From the FDA Drug Label

The results are presented in Table 7 *Not statistically significant Metformin Hydrochloride Tablets (n=141) Placebo (n=145) p-Value FPG (mg/dL) Baseline 241.5 237.7 NS * Change at FINAL VISIT –53.0 6.3 0.001 Hemoglobin A1c (%) Baseline 8.4 8.2 NS * Change at FINAL VISIT –1. 4 0.4 0.001

• Metformin reduces HbA1c by -1.4% compared to placebo in patients with type 2 diabetes mellitus.
• Another study showed that metformin reduces HbA1c by -1.7% compared to baseline in patients with inadequate glycemic control on glyburide 2.

From the Research

Reduction in HbA1c Levels with Metformin

• Metformin monotherapy has been shown to lower HbA1c levels by 1.12% (95% CI 0.92-1.32) compared to placebo 3.
• The addition of metformin to oral therapy has been found to lower HbA1c levels by 0.95% (0.77-1.13) compared to placebo added to oral therapy 3.
• The addition of metformin to insulin therapy has been found to lower HbA1c levels by 0.60% (0.30-0.91) compared to insulin only 3.
• Higher doses of metformin have been associated with a significantly greater reduction in HbA1c levels compared to lower doses, with no significant increase in side effects 3.

Combination Therapy with Metformin

• Combination therapy with metformin and a sulfonylurea has been found to result in a significant reduction in fasting plasma glucose, with a decrease from 154 mg/dL to 132 mg/dL 4.
• Combination therapy with metformin and a dipeptidyl peptidase-4 inhibitor has been found to result in a reduction in HbA1c levels, with 22.2% of patients achieving an HbA1c level of <7% without hypoglycemic events 4.
• Combination therapy with metformin, a sulfonylurea, and a dipeptidyl peptidase-4 inhibitor has been found to result in marked improvements in HbA1c levels, with decreases from 11.1% to 6.1%, 7.9% to 6.0%, and 8.6% to 7.1% in three Japanese patients with type 2 diabetes mellitus 5.

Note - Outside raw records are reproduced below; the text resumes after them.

theorem flagBit8_eq_ite (f : Bool) : flagBit8 f = if f then 0x100 else 0 := by
  cases f <;> rfl

/-- Settles O27: the arms, with the flag's bit 8 and the byte's extension written as the statement writes them. -/
theorem jamAndNextRows : Obligations.JamAndNextRows := by
  unfold Obligations.JamAndNextRows
  intro s
  rw [exec_jamN, exec_jamZ, exec_jamMpc, flagBit8_eq_ite, flagBit8_eq_ite, BitVec.ofNat_toNat]
  exact ⟨rfl, rfl, rfl, rfl, fun a => rfl⟩

/-! ### The rows of a mask -/

/-- The contributions of a `jump` mask, one after the other (R191 to R193). -/
def State.jam (s : State) (j : BitVec 3) : State :=
  ((s.orContrib (if j.getLsbD 0 then flagBit8 s.n else 0)).orContrib
    (if j.getLsbD 1 then flagBit8 s.z else 0)).orContrib (if j.getLsbD 2 then s.mbr.setWidth 9 else 0)

theorem runRows_setBitRows_jam {j : BitVec 3} {k : Nat} {i : Instr} {rest : List Instr} {s : State} {c : CsAddr}
    (hi : exec i s = .next (s.orContrib c)) (hs : s.fault = none) :
    runRows (setBitRows j k (i :: rest)) s =
      runRows (setBitRows j (k + 1) rest) (s.orContrib (if j.getLsbD k then c else 0)) := by
  rw [setBitRows]
  cases j.getLsbD k with
  | true => exact runRows_cons hi hs
  | false => simp

/-- The row of the empty mask sets the contribution to 0 (R194), which is no change where none stands yet. -/
theorem exec_jamNone_idle {s : State} (hc : s.bus.contrib = 0) : exec .jamNone s = .next s := by
  change Host.Outcome.next (s.setContrib 0) = _
  rw [State.setContrib, ← hc]

theorem runRows_jamRows (j : BitVec 3) {s : State} (hs : s.fault = none) (hc : s.bus.contrib = 0) :
    runRows (maskRows j jamRows .jamNone) s = .next (s.jam j) := by
  rw [runRows_maskRows (exec_jamNone_idle hc) hs, jamRows, runRows_setBitRows_jam (exec_jamN _),
    runRows_setBitRows_jam (exec_jamZ _), runRows_setBitRows_jam (exec_jamMpc _)]
  · rfl
  all_goals exact hs

theorem ite_flagBit8 (b f : Bool) : (if b then flagBit8 f else 0#9) = if b && f then 0x100#9 else 0#9 := by
  cases b with
  | true => exact flagBit8_eq_ite f
  | false => rfl

/-- The address that the NEXT row reads off the mask's contributions is the closed form's (R196). -/
theorem or_contrib_jam (a : CsAddr) (j : BitVec 3) {s : State} (hc : s.bus.contrib = 0) :
    a ||| (s.jam j).bus.contrib = resolve a s.n s.z s.mbr j := by
  simp only [State.jam, State.orContrib, setContrib_bus, hc, ite_flagBit8, resolve, BitVec.ofNat_eq_ofNat,
    BitVec.zero_or, BitVec.or_assoc]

Comparison of Metformin Combination Therapies

• Metformin and sulfonylurea combination therapy has been compared to metformin plus a glucagon-like peptide 1 analogue, with results showing no significant difference in all-cause mortality, cardiovascular mortality, or serious adverse events, but a higher risk of hypoglycemic episodes with the sulfonylurea combination 6.
• Metformin and sulfonylurea combination therapy has been compared to metformin plus a dipeptidyl-peptidase 4 inhibitor, with results showing no significant difference in all-cause mortality, cardiovascular mortality, or serious adverse events, but a higher risk of hypoglycemic episodes with the sulfonylurea combination 6.
• Metformin and sulfonylurea combination therapy has been compared to metformin plus a thiazolidinedione, with results showing no significant difference in all-cause mortality, cardiovascular mortality, or serious adverse events, but a higher risk of hypoglycemic episodes with the sulfonylurea combination 6.